Claire semble faire ce métier avec passion. Elle insiste sur le fait que les personnes internées étaient toutes avant de venir ici des personnes très fragilisées socialement et que sans l’institution psychiatrique elles seraient mortes ou en prison. Elle a une approche sociale de la démence, m’expliquant que c’est aussi parce que la société est malade qu’elle engendre autant de fous. Pour elle, l’individualisme et la course à la performance laissent des centaines de personnes à la marge. Cette population ne peut vivre sans le secours des autres. Les divorces, le décès d’un proche, le chômage, conduisent à des comportements asociaux et certains plus fragiles que d’autres perdent pied avec la réalité, avec la socialisation et deviennent fous. Elle me précise que les patients ici ont tous vécu des douleurs pendant leur enfance. Ils auraient pu à un moment de leur vie être suivis par des spécialistes et ainsi peut être éviter leur passage à l’acte. Mais rien n’est moins sûr. Je la cite : « on sait guérir les blessures de guerre mais pas des blessures de vie ».

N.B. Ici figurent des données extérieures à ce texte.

-- ==== Sys2Proof/Machine/FabMsgs.lean ====
section
/-! DEFINITION. Messages between cores and in-fabric reduction trees (spec/08_operation_reference.md R287 to R291;
spec/09_fabric_links_routing.md R305; spec/10_fabric_memory_space.md R330, R341). -/
namespace Sys2Proof.Machine

/-! ### Messages at their destination (R289, R305) -/

/-- FLOW_KEY of the messages to a core (R306): kind 1. -/
def msgFlow (core : Nat) : Nat := 16384 + core % 4096

/-- A message is held in full. -/
def CoreMsg.whole (x : CoreMsg) : Bool := x.data.length = x.total

/-- A waiting FAB_RECV takes a message. -/
def CoreWait.takes (w : CoreWait) (device core tag : Nat) : Bool :=
  match w with
  | .recv d c t _ _ => d = device && c = core && t = tag
  | _ => false

/-- Write the messages that waiting FAB_RECVs match, in the order of the descriptors: each takes the first that matches, once it is whole. A
longer message is cut, a shorter one leaves the remaining units (R289). -/
def Mod.matchRecv (m : Mod) (c : Nat) : Mod :=
  let go := fun (m : Mod) (w : CoreWait) =>
    match w with
    | .recv d sc t dest units =>
      (match (m.core c).msgs.find? (fun x => x.srcDevice = d && x.srcCore = sc && x.tag = t) with
        | some x =>
          if x.whole then
            (m.setCore c (fun k => { k.put dest (x.data.take (16 * units)) with msgs := k.msgs.erase x, waits := k.waits.erase w })).slotFreed c
          else m
        | none => m)
    | _ => m
  m.each (m.core c).waits go

/-- A whole message has arrived: its trace event (R536). -/
def Mod.recvTrace (m : Mod) (c : Nat) (x : CoreMsg) : Mod :=
  let v := m.runOf c
  m.traceEv (coreUnit c) 0x02 (v.elim 0xFF (fun v => v.2.partition)) x.srcDevice x.tag (x.srcCore + 4096 * (ceilDiv x.total 16 % 8192)) (v.elim 0 (fun v => m.idOf v.1))

/-- Messages that no waiting FAB_RECV of the core takes. -/
def Mod.unmatched (m : Mod) (c : Nat) : Nat :=
  ((m.core c).msgs.filter (fun x => !(m.core c).waits.any (fun w => w.takes x.srcDevice x.srcCore x.tag))).length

Claire m’interroge sur mon envie de faire ce métier et notamment en psychiatrie. Je lui explique que j’ai été touchée personnellement par une amie qui s’est retrouvée en institution psychiatrique et que ce que j’aime dans ce domaine ce sont les mécanismes de la psyché. C’est comprendre pour mieux aider. Je lui mens en lui disant qu’après je voudrais passer le concours d’infirmière. Elle me répète encore une fois que ce métier est formidable, que nous devons être au secours de ces hommes et femmes qui ont déjà souffert et que nous sommes là pour les apaiser.


Je réfléchis à ce qu’elle me dit ….


C’est dommage que je rencontre Claire dans ce contexte parce que c’est une femme formidable. Elle est passionnée par son métier et au service de ceux qui ont en visiblement bien besoin… je suis émue de voir ce petit bout de femme courageuse et aimante veiller sur des congénères dévastés par la vie.


Après cet échange introductif, Claire m’emmène au bout du couloir pour me montrer le local où se trouve le chariot pour le nettoyage. Elle me propose de commencer à nettoyer consciencieusement l’étage du bâtiment pendant qu’elle va faire son rapport. Elle m’explique que vers 2 heures du matin, toutes les nuits, la procédure veut qu’il y ait une ronde et que chaque chambre soit ouverte afin de s’assurer que le patient est calme. La nuit est synonyme d’angoisse et d’agitation qu’il faut parfois canaliser.


J’en conclus donc que Pauline mourra après deux heures du matin. Reste à savoir si je pourrais la tuer comme je l’espère.